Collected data
=====

/-- A write to the address succeeds (R68, R70). -/
abbrev State.writable (s : State) (a : Nat) : Prop := s.cfg.romSize ≤ a ∧ a ≤ s.cfg.totalSize

/-- A register operand can be read: `M` needs HL in the array (00_scope.md R13). -/
abbrev State.operandReadable (s : State) (r : Reg8) : Prop := r = .m → s.readable s.hl.toNat

/-- The value of a register operand that can be read (R13, 10_state.md R22). -/
def State.operand (s : State) (r : Reg8) : Byte :=
  match r with
  | .b => s.regs.b
  | .c => s.regs.c
  | .d => s.regs.d
  | .e => s.regs.e
  | .h => s.regs.h
  | .l => s.regs.l
  | .m => s.mem.read s.hl.toNat
  | .a => s.regs.a

/-- The register file with one register replaced. `M` is no register, so it replaces nothing (R22). -/
def Regs.put (r : Regs) (dst : Reg8) (v : Byte) : Regs :=
  match dst with
  | .b => { r with b := v }
  | .c => { r with c := v }
  | .d => { r with d := v }
  | .e => { r with e := v }
  | .h => { r with h := v }
  | .l => { r with l := v }
  | .m => r
  | .a => { r with a := v }

/-- The word the two SP cells hold (10_state.md R30). -/
def State.sp (s : State) : Word :=
  wordOf (s.mem.read s.cfg.stackPointerLocation) (s.mem.read (s.cfg.stackPointerLocation + 1))

/-- Whether the address is one of the two SP cells (00_scope.md R19). -/
abbrev State.isSpCell (s : State) (a : Nat) : Prop :=
  a = s.cfg.stackPointerLocation ∨ a = s.cfg.stackPointerLocation + 1

/-- Whether a fault is latched (10_state.md R37). -/
def State.faulted (s : State) : Bool := s.fault.isSome

/-- What holds in every state a run reaches: the configuration is well-formed (R330), the image fits (R322),
memory is canonical and inside the array (20_memory.md R60), a latched fault goes with Stopped (60_exceptions.md
R288). -/
def State.wf (s : State) : Bool :=
  decide (s.cfg.wf = true ∧ s.romImage.length ≤ s.cfg.totalSize + 1 ∧ s.mem.wf = true ∧
    s.mem.within s.cfg.totalSize = true ∧ (s.fault.isSome = true → s.running = false))

/-- The four ways a run ends (R341). -/
inductive RunEnd where
  | halted
  | ranOffTheEnd
  | faulted
  | stoppedByHost
deriving DecidableEq, Repr

/-- Whether the next step would execute HLT (44_stack_control.md R267). -/
def State.atHalt (s : State) : Bool :=
  match fetch s with
  | .ok i => decide (i = .hlt)
  | .error _ => false

/-- How the run ended, if it did: `last` is the state before its last step, `t` the state it ended in (R341). DESIGN
CHOICE, log 18, in two points R341 leaves open. A HLT whose `pc` then lies at `total_size` counts as halted. A series of
host Steps on a stopped engine that just ceases (no HLT, no fault, `pc` below `total_size`) counts as stopped by the
host, though no `Stop()` was given. -/
def runEnd (last t : State) : Option RunEnd :=
  if t.running then none
  else if t.fault.isSome then some .faulted
  else if last.atHalt && decide (last.pc < last.cfg.totalSize) then some .halted
  else if t.cfg.totalSize ≤ t.pc then some .ranOffTheEnd
  else some .stoppedByHost

/-! ### Tables of the spec that statements are made with -/

/-- The 64 opcode bytes that are not instructions, as 30_encoding.md R113 lists them. -/
def unrecognizedBytes : List Byte :=
  [0x03, 0x04, 0x05, 0x08, 0x09, 0x0B, 0x0C, 0x0D, 0x10, 0x13, 0x14, 0x15, 0x18, 0x19, 0x1B, 0x1C, 0x1D, 0x20, 0x22,
   0x23, 0x24, 0x25, 0x27, 0x28, 0x29, 0x2A, 0x2B, 0x2C, 0x2D, 0x2F, 0x30] ++
  [0x31, 0x33, 0x34, 0x35, 0x38, 0x39, 0x3B, 0x3C, 0x3D, 0x3F] ++
  [0xC7, 0xCB, 0xCF, 0xD3, 0xD7, 0xD9, 0xDB, 0xDD, 0xDF, 0xE3, 0xE7, 0xE9, 0xEB, 0xED, 0xEF, 0xF1, 0xF3, 0xF5, 0xF7,
   0xF9, 0xFB, 0xFD, 0xFF]

/-- JMP and the eight conditional jumps, each with whether it is taken (30_encoding.md R110, 43_branch.md R221 to R229). -/
def jumps (t : Word) (f : Flags) : List (Instr × Bool) :=
  [(.jmp t, true), (.jnz t, !f.z), (.jz t, f.z), (.jnc t, !f.c), (.jc t, f.c), (.jpo t, !f.p), (.jpe t, f.p),
   (.jp t, !f.s), (.jm t, f.s)]

/-- CALL and the eight conditional calls, each with whether it is taken (R110, R231 to R239). -/
def calls (t : Word) (f : Flags) : List (Instr × Bool) :=
  [(.call t, true), (.cnz t, !f.z), (.cz t, f.z), (.cnc t, !f.c), (.cc t, f.c), (.cpo t, !f.p), (.cpe t, f.p),
   (.cp t, !f.s), (.cm t, f.s)]

/-- RET and the eight conditional returns, each with whether it is taken (R110, R241 to R249). -/
def returns (f : Flags) : List (Instr × Bool) :=
  [(.ret, true), (.rnz, !f.z), (.rz, f.z), (.rnc, !f.c), (.rc, f.c), (.rpo, !f.p), (.rpe, f.p), (.rp, !f.s),
   (.rm, f.s)]

/-- Which flags an instruction may write (10_state.md R29). -/
inductive FlagsWritten where
  | none
  | all
  | allButAc
  | carryOnly
deriving DecidableEq, Repr

end Sys2Proof.Machine

namespace Sys2Proof

open Sys2Proof.Machine

/-- Condition number (30_encoding.md R110). -/
def Cond.num : Cond → BitVec 3
  | .nz => 0b000#3
  | .z => 0b001#3
  | .nc => 0b010#3
  | .c => 0b011#3
  | .po => 0b100#3
  | .pe => 0b101#3
  | .p => 0b110#3
  | .m => 0b111#3

/-- Pair number (10_state.md R23). -/
def Pair.num : Pair → BitVec 2
  | .b => 0b00#2
  | .d => 0b01#2
  | .h => 0b10#2

/-- The table of R29. -/
def Instr.flagsWritten : Instr → FlagsWritten
  | .nop => .none
  | .hlt => .none
  | .mov _ _ => .none
  | .mvi _ _ => .none
  | .lxiB _ => .none
  | .lxiD _ => .none
  | .lxiH _ => .none
  | .staxB => .none
  | .ldaxB => .none
  | .staxD => .none
  | .ldaxD => .none
  | .rlc => .carryOnly
  | .rrc => .carryOnly
  | .ral => .carryOnly
  | .rar => .carryOnly
  | .stc => .carryOnly
  | .sta _ => .none
  | .lda _ => .none
  | .add _ => .all
  | .adc _ => .all
  | .sub _ => .all
  | .sbb _ => .all
  | .ana _ => .all
  | .xra _ => .all
  | .ora _ => .all
  | .cmp _ => .allButAc
  | .adi _ => .all
  | .aci _ => .all
  | .sui _ => .all
  | .sbi _ => .all
  | .ani _ => .all
  | .xri _ => .all
  | .ori _ => .all
  | .cpi _ => .allButAc
  | .jmp _ => .none
  | .jnz _ => .none
  | .jz _ => .none
  | .jnc _ => .none
  | .jc _ => .none
  | .jpo _ => .none
  | .jpe _ => .none
  | .jp _ => .none
  | .jm _ => .none
  | .call _ => .none
  | .cnz _ => .none
  | .cz _ => .none
  | .cnc _ => .none
  | .cc _ => .none
  | .cpo _ => .none
  | .cpe _ => .none
  | .cp _ => .none
  | .cm _ => .none
  | .ret => .none
  | .rnz => .none
  | .rz => .none
  | .rnc => .none
  | .rc => .none
  | .rpo => .none
  | .rpe => .none
  | .rp => .none
  | .rm => .none
  | .pushB => .none
  | .popB => .none
  | .pushD => .none
  | .popD => .none
  | .pushH => .none
  | .popH => .none

/-- The registers an instruction may write (R24). A destination `M` writes none. -/
def Instr.registersWritten : Instr → List Reg8
  | .nop => []
  | .hlt => []
  | .mov dst _ => [dst]
  | .mvi dst _ => [dst]
  | .lxiB _ => [.b, .c]
  | .lxiD _ => [.d, .e]
  | .lxiH _ => [.h, .l]
  | .staxB => []
  | .ldaxB => [.a]
  | .staxD => []
  | .ldaxD => [.a]
  | .rlc => [.a]
  | .rrc => [.a]
  | .ral => [.a]
  | .rar => [.a]
  | .stc => []
  | .sta _ => []
  | .lda _ => [.a]
  | .add _ => [.a]
  | .adc _ => [.a]
  | .sub _ => [.a]
  | .sbb _ => [.a]
  | .ana _ => [.a]
  | .xra _ => [.a]
  | .ora _ => [.a]
  | .cmp _ => []
  | .adi _ => [.a]
  | .aci _ => [.a]
  | .sui _ => [.a]
  | .sbi _ => [.a]
  | .ani _ => [.a]
  | .xri _ => [.a]
  | .ori _ => [.a]
  | .cpi _ => []
  | .jmp _ => []
  | .jnz _ => []
  | .jz _ => []
  | .jnc _ => []
  | .jc _ => []
  | .jpo _ => []
  | .jpe _ => []
  | .jp _ => []
  | .jm _ => []
  | .call _ => []
  | .cnz _ => []
  | .cz _ => []
  | .cnc _ => []
  | .cc _ => []
  | .cpo _ => []
  | .cpe _ => []
  | .cp _ => []
  | .cm _ => []
  | .ret => []
  | .rnz => []
  | .rz => []
  | .rnc => []
  | .rc => []
  | .rpo => []
  | .rpe => []
  | .rp => []
  | .rm => []
  | .pushB => []
  | .popB => [.b, .c]
  | .pushD => []
  | .popD => [.d, .e]
  | .pushH => []
  | .popH => [.h, .l]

=====

▶ _WORK ORDER_
Repeat the records above line by line, from the first line through the line that contains "(00_scope.md R13). -/".

▶ _EXPECTED ANSWER_
/-- A write to the address succeeds (R68, R70). -/
abbrev State.writable (s : State) (a : Nat) : Prop := s.cfg.romSize ≤ a ∧ a ≤ s.cfg.totalSize

/-- A register operand can be read: `M` needs HL in the array (00_scope.md R13). -/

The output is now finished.